The transcription factor Blimp1 has also been proposed as being able to promote the conversion of TH17 cells into TR1 cells14. However, it is also known that TGF-β blocks Blimp1 activation39,42. Because of this, we did not investigate the role of Blimp1 in our system. However, our data do not exclude a role of Blimp1 in the anti-inflammatory fate of TH17 cells and it could be possible that TGF-β and IL-27 are two complementary pathways to induce the conversion of TH17 cells into TR1 cells in different microenvironments.
Collectively, our data show that the anti-inflammatory fate of TH17 cells is not a mere consequence of immune homeostasis, but that it actually plays an indispensable role in the maintenance of this equilibrium. TGF-β mediates the expression of IL-10 via Smad3 and Smad4 and consequently, it is the fundamental environmental signal to tighten the balance between the pro- and anti-inflammatory fates of mature TH17 cells. We propose that the TH17 cell plasticity between pro and anti-inflammatory fates is a key feature of immune system adaptation and when impaired, immunity and tissue integrity are compromised. Exploring the molecular mechanisms of this biological phenomena will help to identify therapeutic targets, such as Smad3 and Smad4 for new therapies that aim to steer the immune response according to the clinical need, rather than globally suppress it, as the majority of the current therapies have been based upon.
Methods
Mice
C57BL/6 Rag1−/− mice (Stock #: 002216) and Rosa26-Cas9 knock-in mice (Stock #: 028555) were purchased from the Jackson Laboratories.
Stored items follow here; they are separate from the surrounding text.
-- ==== Sys2Proof/Machine/U4b.lean ====
section
/-! DEFINITION. The U4B unit's commands: U4B_ENC_CALL, U4B_ENC_ENG, U4B_DEC_CALL, U4B_DEC_ENG (42_u4b_codec.md R190, R198, R216,
R210). -/

namespace Sys2Proof.Machine

/-- FLAGS.HEALTH (10_state.md R33). -/
def healthFlag (s : State) : Bool := s.codec.flags.getLsbD 0

/-- FLAGS.ORIENT (10_state.md R33). -/
def orientFlag (s : State) : Bool := s.codec.flags.getLsbD 1

/-- The state with the result of U4B_ENC_CALL written (42_u4b_codec.md R197). -/
def writeCallFrame (f : CallFrame) (s : State) : State :=
  s.setCodec { s.codec with ucallLo := strLo f.call, ucallHi := strHi f.call, ucallInt := BitVec.ofNat 20 f.t }

/-- The state with the result of U4B_ENC_ENG written (42_u4b_codec.md R207). -/
def writeEngFrame (f : EngFrame) (s : State) : State :=
  s.setCodec { s.codec with ugrid := f.grid, upower := f.power, uengInt := BitVec.ofNat 20 f.t }

/-- The state with the result of U4B_DEC_ENG written (42_u4b_codec.md R215). -/
def writeEngValues (v : EngValues) (s : State) : State :=
  s.setCodec { s.codec with
    dtemp := BitVec.ofInt 32 v.temp
    dvolt := BitVec.ofNat 32 v.volt
    dspeed := BitVec.ofNat 32 v.speed
    dflags := BitVec.ofBool v.orient ++ BitVec.ofBool v.health
    uengInt := BitVec.ofNat 20 v.t }

/-- The state with the result of U4B_DEC_CALL written (42_u4b_codec.md R221). -/
def writeCallValues (v : CallValues) (s : State) : State :=
  s.setCodec { s.codec with
    dchan := v.chan
    dsubsq := v.subsq
    dalt := BitVec.ofNat 32 v.alt
    ucallInt := BitVec.ofNat 20 v.t }

/-- U4B_ENC_CALL: (CHAN, SUBSQ, ALT) to UCALL and UCALL_INT, or the first failed check (42_u4b_codec.md R190). -/
def execU4bEncCall (s : State) : Host.Outcome State Fault Refusal :=
  .next (complete s ((encCall s.codec.chan s.codec.subsq s.codec.alt).map fun f => writeCallFrame f s))

/-- U4B_ENC_ENG: (TEMP, VOLT, SPEED, FLAGS) to UGRID, UPOWER and UENG_INT; it has no error (42_u4b_codec.md R198). -/
def execU4bEncEng (s : State) : Host.Outcome State Fault Refusal :=
  .next (succeed (writeEngFrame
    (encEng s.codec.temp s.codec.volt s.codec.speed (orientFlag s) (healthFlag s)) s))

/-- U4B_DEC_CALL: UCALL to DCHAN, DSUBSQ, DALT and UCALL_INT, or the first failed check (42_u4b_codec.md R216). -/
def execU4bDecCall (s : State) : Host.Outcome State Fault Refusal :=
  .next (complete s ((decCall (str6Of s.codec.ucallLo s.codec.ucallHi)).map fun v => writeCallValues v s))

/-- U4B_DEC_ENG: (UGRID, UPOWER) to DTEMP, DVOLT, DSPEED, DFLAGS and UENG_INT, or the first failed check
(42_u4b_codec.md R210). -/
def execU4bDecEng (s : State) : Host.Outcome State Fault Refusal :=
  .next (complete s ((decEng s.codec.ugrid s.codec.upower).map fun v => writeEngValues v s))

end Sys2Proof.Machine
end

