-- ==== Sys2Proof/Safety.lean ====
section
/-! DEFINITION. The terms in which claims are stated: the invariant of a PBC that has run only from states like its reset state, the
levels an output trace stands for, running a list of commands, frames in terms of what the host reads, and interleavings of agents. -/

namespace Sys2Proof.Machine

/-! ### Levels read off the output trace -/

/-- The level after one event, as RF_ENABLE sets it (43_scheduler.md R289). -/
def rfAfter (level : Bool) : Event → Bool
  | .rfEnable b => b
  | .radioConfigure => level
  | .setTone _ _ => level
  | .toneClock _ => level
  | .log _ _ _ _ _ => level

/-- The level after one event, as TONE_CLOCK sets it (43_scheduler.md R289). -/
def clockAfter (level : Bool) : Event → Bool
  | .toneClock b => b
  | .radioConfigure => level
  | .setTone _ _ => level
  | .rfEnable _ => level
  | .log _ _ _ _ _ => level

/-- The level of the last RF_ENABLE of a trace; disabled at its start (43_scheduler.md R289, 70_reset_and_hazards.md R341). -/
def rfLevel (trace : List Event) : Bool := trace.foldl rfAfter false

/-- The level of the last TONE_CLOCK of a trace; stopped at its start (43_scheduler.md R289, 70_reset_and_hazards.md R341). -/
def clockLevel (trace : List Event) : Bool := trace.foldl clockAfter false

/-! ### The invariant -/

/-- A message is pending or in flight in these states (10_state.md R55). -/
def messageState : SchedState → Bool
  | .waitForTransmit => true
  | .awaitPps => true
  | .transmitting => true
  | .init => false
  | .waitForTime => false
  | .waitForFix => false
  | .collectTelemetry => false

/-- The invariant of the PBC: it holds at reset and every step keeps it. -/
structure Inv (s : State) : Prop where
  /-- TX_CURSOR is 0..162 (10_state.md R52). -/
  cursor_le : s.sched.cursor.toNat ≤ 162
  /-- The tone clock runs exactly while a transmission has symbols left (43_scheduler.md R264, R278). -/
  toneRun_iff : s.sched.toneRun = (decide (s.sched.state = .transmitting) && decide (s.sched.cursor.toNat < 162))
  /-- RF is on exactly while the tone clock runs and a symbol has been keyed (43_scheduler.md R272, R278). -/
  rfOn_iff : s.sched.rfOn = (s.sched.toneRun && decide (0 < s.sched.cursor.toNat))
  /-- MSG_VALID is 1 exactly while a built message is pending or in flight (10_state.md R55). -/
  msgValid_iff : s.sched.msgValid = messageState s.sched.state
  /-- Outside Init the configuration is valid (43_scheduler.md R246, R249). -/
  cfg_valid : s.sched.state ≠ .init → cfgValid s.scfg = true
  /-- Outside Init OFF_INDEX selects an active slot (10_state.md R56, 43_scheduler.md R266). -/
  offIndex_lt : s.sched.state ≠ .init → s.sched.offIndex.toNat < s.scfg.noff.toNat
  /-- In Init OFF_INDEX is 0 (43_scheduler.md R266). -/
  offIndex_init : s.sched.state = .init → s.sched.offIndex = 0
  /-- The latched base leaves room for three tone steps (43_scheduler.md R276). -/
  txBase_le : s.sched.state = .transmitting → s.sched.txBase.toNat ≤ Config.offsetMax
  /-- TXBUF holds the symbols of the message in the MSG registers (10_state.md R57, R60; 43_scheduler.md R258). -/
  txbuf_encodes : s.sched.msgValid = true →
    ∃ w, wsprEncode s.sched.msgCallLo s.sched.msgCallHi s.sched.msgGrid s.sched.msgPower = .ok w ∧ w.sym = s.txbuf
  /-- RF_ON is the level of the last RF_ENABLE event (43_scheduler.md R289). -/
  rf_level : s.sched.rfOn = rfLevel s.trace
  /-- TONE_RUN is the level of the last TONE_CLOCK event (43_scheduler.md R289). -/
  clock_level : s.sched.toneRun = clockLevel s.trace

/-! ### Runs and frames -/

/-- Commands one after the other, stopping at a fault or a refusal. -/
def execAll : List Instr → State → Host.Outcome State Fault Refusal
  | [], s => .next s
  | i :: is, s =>
    match exec i s with
    | .next t => execAll is t
    | .fault r => .fault r
    | .refused r => .refused r

/-- Every register but those listed, and STATUS, reads as before. -/
def readsSameBut (dests : List Reg) (s t : State) : Prop := ∀ r, r ∉ dests → r ≠ .status → readReg r t = readReg r s

/-- The bits of STATUS other than LAST_ERR, that is ACCESS_ERR, SCHED_ERR, CFG_ERR and SCHED_ERR_CODE, are as before. -/
def statusSameButLastErr (s t : State) : Prop :=
  t.accessErr = s.accessErr ∧ t.schedErr = s.schedErr ∧ t.schedErrCode = s.schedErrCode ∧ cfgErr t = cfgErr s

/-- The inputs to come, the values returned and the reset pin are as before. -/
def interfaceSame (s t : State) : Prop := t.pending = s.pending ∧ t.reads = s.reads ∧ t.inReset = s.inReset

/-- The frame of a command: every register but `dests` and STATUS, every STATUS bit but LAST_ERR, and the interface are as before. -/
structure CommandFrame (dests : List Reg) (s t : State) : Prop where
  regs : readsSameBut dests s t
  status : statusSameButLastErr s t
  interface : interfaceSame s t

/-- The registers a command writes when it succeeds (30_encoding.md R100), for the commands of the LOC, WENC and U4B units and NOP
and PPS_EDGE. -/
def resultRegs : Instr → List Reg
  | .nop => []
  | .locate => [.locLo, .locHi]
  | .wsprEncode => [.normLo, .normHi, .packN, .packGrid, .packM] ++ (List.finRange 6).map Reg.fecbuf ++
      (List.finRange 6).map Reg.ilvbuf ++ (List.finRange 11).map Reg.symbuf
  | .u4bEncCall => [.ucallLo, .ucallHi, .ucallInt]
  | .u4bEncEng => [.ugrid, .upower, .uengInt]
  | .u4bDecCall => [.dchan, .dsubsq, .dalt, .ucallInt]
  | .u4bDecEng => [.dtemp, .dvolt, .dspeed, .dflags, .uengInt]
  | .schedTick => schedRegNames
  | .toneTick => [.txCursor, .toneLast, .schedFlags]
  | .ppsEdge => [.ppsCount]
  | .schedReset => schedRegNames

/-- The bits of a register that are not reserved, for the registers a host may store to (10_state.md R25 to R50). -/
def fieldMask : Reg → Word
  | .callHi => 0x0000FFFF#32
  | .power => 0x000000FF#32
  | .chan => 0x0000FFFF#32
  | .subsq => 0x0000FFFF#32
  | .flags => 0x00000003#32
  | .ucallHi => 0x0000FFFF#32
  | .upower => 0x000000FF#32
  | .scfgCtrl => 0x00000003#32
  | .scfgTmin => 0x0000000F#32
  | .scfgCallHi => 0x0000FFFF#32
  | .scfgChan => 0x0000FFFF#32
  | .scfgNoff => 0x0000000F#32
  | .snsValid => 0x0000003F#32
  | _ => 0xFFFFFFFF#32

/-! ### Interleavings -/

/-- `zs` is one of the orders in which the commands (or inputs) of two agents may take effect, each agent's in its own order
(20_memory.md R80, 30_encoding.md R101, R104). -/
inductive Interleaving {α : Type} : List α → List α → List α → Prop where
  | nil : Interleaving [] [] []
  | left (x : α) {xs ys zs : List α} : Interleaving xs ys zs → Interleaving (x :: xs) ys (x :: zs)
  | right (y : α) {xs ys zs : List α} : Interleaving xs ys zs → Interleaving xs (y :: ys) (y :: zs)

end Sys2Proof.Machine
end

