-- ==== Sys2Proof/Laws/Ops.lean ====
section
/-! SUPPORT. Laws of the shared operations of Machine/Ops.lean: what ending a command does, which register stands at which offset,
and what each update leaves a register reading. -/

namespace Sys2Proof.Machine

/-! ### Ending a command -/

/-- A command ends in the state its unit answered with LAST_ERR 0, or in the old state with LAST_ERR the code
(60_exceptions.md R311, R312). -/
theorem complete_cases (s : State) (r : Except Err State) :
    (∃ t, r = .ok t ∧ complete s r = t.setLastErr none) ∨ (∃ e, r = .error e ∧ complete s r = s.setLastErr (some e)) := by
  cases r with
  | ok t => exact .inl ⟨t, rfl, rfl⟩
  | error e => exact .inr ⟨e, rfl, rfl⟩

/-! ### Events and levels -/

/-- What driving RF_ENABLE does: the level and one event (43_scheduler.md R289). -/
theorem driveRf_eq (b : Bool) (s : State) :
    driveRf b s = (s.setSched { s.sched with rfOn := b }).setTrace (s.trace ++ [.rfEnable b]) := rfl

/-- What driving TONE_CLOCK does: the level and one event (43_scheduler.md R289). -/
theorem driveToneClock_eq (b : Bool) (s : State) :
    driveToneClock b s = (s.setSched { s.sched with toneRun := b }).setTrace (s.trace ++ [.toneClock b]) := rfl

/-! ### Offsets -/

/-- Every register stands at its own offset (10_state.md section 1). -/
theorem regAt_regOffset (r : Reg) : regAt (regOffset r) = some r := by
  cases r
  case fecbuf w => revert w; decide
  case ilvbuf w => revert w; decide
  case symbuf w => revert w; decide
  case scfgOff i => revert i; decide
  case txbuf w => revert w; decide
  all_goals decide

/-- The register found at an offset has that offset (10_state.md section 1). -/
theorem regOffset_of_regAt {off : Offset} {r : Reg} (h : regAt off = some r) : regOffset r = off := by
  simpa using List.find?_some h

/-- An offset holds no register exactly when it is no register's offset (20_memory.md R74). -/
theorem regAt_none_iff (off : Offset) : regAt off = none ↔ ∀ r, regOffset r ≠ off := by
  constructor
  · intro h r hr
    rw [← hr, regAt_regOffset] at h
    cases h
  · intro h
    cases hr : regAt off with
    | none => rfl
    | some r => exact absurd (regOffset_of_regAt hr) (h r)

/-- Two registers never share an offset (10_state.md section 1). -/
theorem regOffset_injective {r q : Reg} (h : regOffset r = regOffset q) : r = q := by
  have := regAt_regOffset r
  rw [h, regAt_regOffset] at this
  exact (Option.some.inj this).symm

/-- Every register's offset is a multiple of 4 (10_state.md R20). -/
theorem accessAligned_regOffset (r : Reg) : accessAligned (regOffset r) 4 = true := by
  cases r
  case fecbuf w => revert w; decide
  case ilvbuf w => revert w; decide
  case symbuf w => revert w; decide
  case scfgOff i => revert i; decide
  case txbuf w => revert w; decide
  all_goals decide

/-! ### What an update leaves a register reading -/

@[simp] theorem readReg_setPending (r : Reg) (s : State) (x : List Input) : readReg r (s.setPending x) = readReg r s := by
  cases r <;> rfl

@[simp] theorem readReg_setReads (r : Reg) (s : State) (x : List Word) : readReg r (s.setReads x) = readReg r s := by
  cases r <;> rfl

@[simp] theorem readReg_setInReset (r : Reg) (s : State) (x : Bool) : readReg r (s.setInReset x) = readReg r s := by
  cases r <;> rfl

@[simp] theorem readReg_setTrace (r : Reg) (s : State) (x : List Event) : readReg r (s.setTrace x) = readReg r s := by
  cases r <;> rfl

@[simp] theorem readReg_emit (r : Reg) (s : State) (e : Event) : readReg r (s.emit e) = readReg r s := by
  cases r <;> rfl

/-- LAST_ERR shows in STATUS only. -/
theorem readReg_setLastErr {r : Reg} (h : r ≠ .status) (s : State) (x : Option Err) :
    readReg r (s.setLastErr x) = readReg r s := by
  cases r <;> first | rfl | exact absurd rfl h

/-- ACCESS_ERR shows in STATUS only. -/
theorem readReg_setAccessErr {r : Reg} (h : r ≠ .status) (s : State) (x : Bool) :
    readReg r (s.setAccessErr x) = readReg r s := by
  cases r <;> first | rfl | exact absurd rfl h

/-- SCHED_ERR shows in STATUS only. -/
theorem readReg_setSchedErr {r : Reg} (h : r ≠ .status) (s : State) (x : Bool) :
    readReg r (s.setSchedErr x) = readReg r s := by
  cases r <;> first | rfl | exact absurd rfl h

/-- SCHED_ERR_CODE shows in STATUS only. -/
theorem readReg_setSchedErrCode {r : Reg} (h : r ≠ .status) (s : State) (x : Option Err) :
    readReg r (s.setSchedErrCode x) = readReg r s := by
  cases r <;> first | rfl | exact absurd rfl h

/-- The codec registers show in their own names only. -/
theorem readReg_setCodec {r : Reg} (h : r ∉ codecRegNames) (s : State) (x : CodecRegs) :
    readReg r (s.setCodec x) = readReg r s := by
  cases r <;> first | rfl | exact absurd (by simp [codecRegNames]) h

/-- The WENC registers show in their own names only. -/
theorem readReg_setWenc {r : Reg} (h : r ∉ wencRegNames) (s : State) (x : WencRegs) :
    readReg r (s.setWenc x) = readReg r s := by
  cases r <;> first | rfl | exact absurd (by simp [wencRegNames]) h

/-- The configuration shows in its own names and in STATUS.CFG_ERR only. -/
theorem readReg_setScfg {r : Reg} (h : r ∉ scfgRegNames) (hs : r ≠ .status) (s : State) (x : ScfgRegs) :
    readReg r (s.setScfg x) = readReg r s := by
  cases r <;> first | rfl | exact absurd rfl hs | exact absurd (by simp [scfgRegNames]) h

/-- The fix record shows in its own names only. -/
theorem readReg_setFix {r : Reg} (h : r ∉ recordRegNames) (s : State) (x : FixRegs) :
    readReg r (s.setFix x) = readReg r s := by
  cases r <;> first | rfl | exact absurd (by simp [recordRegNames]) h

/-- The sensor record shows in its own names only. -/
theorem readReg_setSns {r : Reg} (h : r ∉ recordRegNames) (s : State) (x : SnsRegs) :
    readReg r (s.setSns x) = readReg r s := by
  cases r <;> first | rfl | exact absurd (by simp [recordRegNames]) h

/-- The scheduler status shows in its own names only. -/
theorem readReg_setSched {r : Reg} (h : r ∉ schedRegNames) (s : State) (x : SchedRegs) :
    readReg r (s.setSched x) = readReg r s := by
  cases r <;> first | rfl | exact absurd (by simp [schedRegNames]) h

/-- The snapshot shows in its own names only. -/
theorem readReg_setSnap {r : Reg} (h : r ∉ schedRegNames) (s : State) (x : Snapshot) :
    readReg r (s.setSnap x) = readReg r s := by
  cases r <;> first | rfl | exact absurd (by simp [schedRegNames]) h

/-- TXBUF shows in its own names only. -/
theorem readReg_setTxbuf {r : Reg} (h : r ∉ schedRegNames) (s : State) (x : BitVec 324) :
    readReg r (s.setTxbuf x) = readReg r s := by
  cases r <;> first | rfl | exact absurd (by simp [schedRegNames]) h

/-! ### Storing to a register -/

/-- The parts of the state a store never touches: LAST_ERR, SCHED_ERR_CODE, the scheduler's and the WENC unit's registers, the trace
and the interface (20_memory.md R71). -/
theorem storeReg_frame (r : Reg) (v : Word) (s : State) :
    (storeReg r v s).lastErr = s.lastErr ∧ (storeReg r v s).schedErrCode = s.schedErrCode ∧ (storeReg r v s).wenc = s.wenc ∧
    (storeReg r v s).sched = s.sched ∧ (storeReg r v s).snap = s.snap ∧ (storeReg r v s).txbuf = s.txbuf ∧
    (storeReg r v s).trace = s.trace ∧ (storeReg r v s).pending = s.pending ∧ (storeReg r v s).reads = s.reads ∧
    (storeReg r v s).inReset = s.inReset := by
  cases r <;> exact ⟨rfl, rfl, rfl, rfl, rfl, rfl, rfl, rfl, rfl, rfl⟩

/-- Only a store to a register of access L changes the configuration (10_state.md R42 to R48). -/
theorem storeReg_scfg {r : Reg} (h : regAccess r ≠ .locked) (v : Word) (s : State) : (storeReg r v s).scfg = s.scfg := by
  cases r <;> first | rfl | exact absurd rfl h

end Sys2Proof.Machine
end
Il10Flox/Flox mice (kindly provided by Axel Roers) were further crossed with Il17ACre mice (kindly provided by Dr. Brigitta Stockinger). Tgfbr2Flox/Flox (purchased from JAX, Stock #: 012603), Smad4Flox/Flox (kindly provided Dr. Elizabeth Robertson43) and Tif1gFlox/Flox (kindly provided by Dr. Vesa Kaartinen44) mice were further crossed with Fate+ mice (Foxp3RFP, Il10eGFP, Il17ACRE/Katushka, R26YFP, as described before7) to generate Tgfbr2Flox/Flox Fate+ (Tgfbr2Flox/Flox, Foxp3RFP, Il10eGFP, Il17ACRE/Katushka, R26YFP), Smad4 Flox/Flox Fate+ (Smad4Flox/Flox, Foxp3RFP, Il10eGFP, Il17ACRE/Katushka, R26YFP) and Tif1g Flox/Flox Fate+ (Tif1gFlox/Flox, Foxp3RFP, Il10eGFP, Il17ACRE/Katushka, R26YFP) mice. In these models, cells expressing a high level of Il17a activate the CRE recombinase to delete the stop sequence 5′ to YFP and to deplete Tgfbr2, Smad4 or Tif1g. Thus, such IL-17A-expressing cells are permanently marked by YFP and in the meantime, lose the expression of Tgfbr2, Smad4 or Tif1g genes. All mice were kept under specific pathogen-free (SPF) conditions, on a 12/12 on/off light cycle, maintained at 72 (+/−2) °F with 70% humidity in the animal facility at Yale University. Age- and sex-matched littermates between 8 to 24 weeks of age were used for experiments. Unless they came with special instructions, mice were randomly assigned to different experimental groups and each cage contained animals of all different experimental groups. Both male and female mice were used in experiments. Animal procedures were approved by the Institutional Animal Care and Use Committee (IACUC) of Yale University. Preliminary experiments were tested to determine sample sizes, taking available recourses and ethical use into account.
Anti-CD3 mAb treatment and intestinal histology
Anti-CD3 mAb (Clone #: 2C11) were injected intra-peritoneally three times (15, 15, and 30 μg per mouse) every other day. Mice were euthanised with CO2 24 h after the last injection. Different parts of small intestines (duodenum, jejunum and ileum) were fixed in Bouin’s Fixative Solutions for 1 h. Tissues were then embedded in paraffin for sectioning. Pictures were taken by optical microscope equipped with camera systems and analysed.
Lymphocyte isolation from mouse small intestine
Methods were described before in detail45. Basically, intestinal tissues were first digested in 1 mM DTE at 37 °C for 30 min to get the IEL fraction. Remaining tissues were then digested in 1 mg/ml collagenase from Clostridium Histolyticum at 37 °C for another 30 min to get the LPL fraction. Both fractions were further applied with Percol gradient centrifugation to enrich lymphocyte populations.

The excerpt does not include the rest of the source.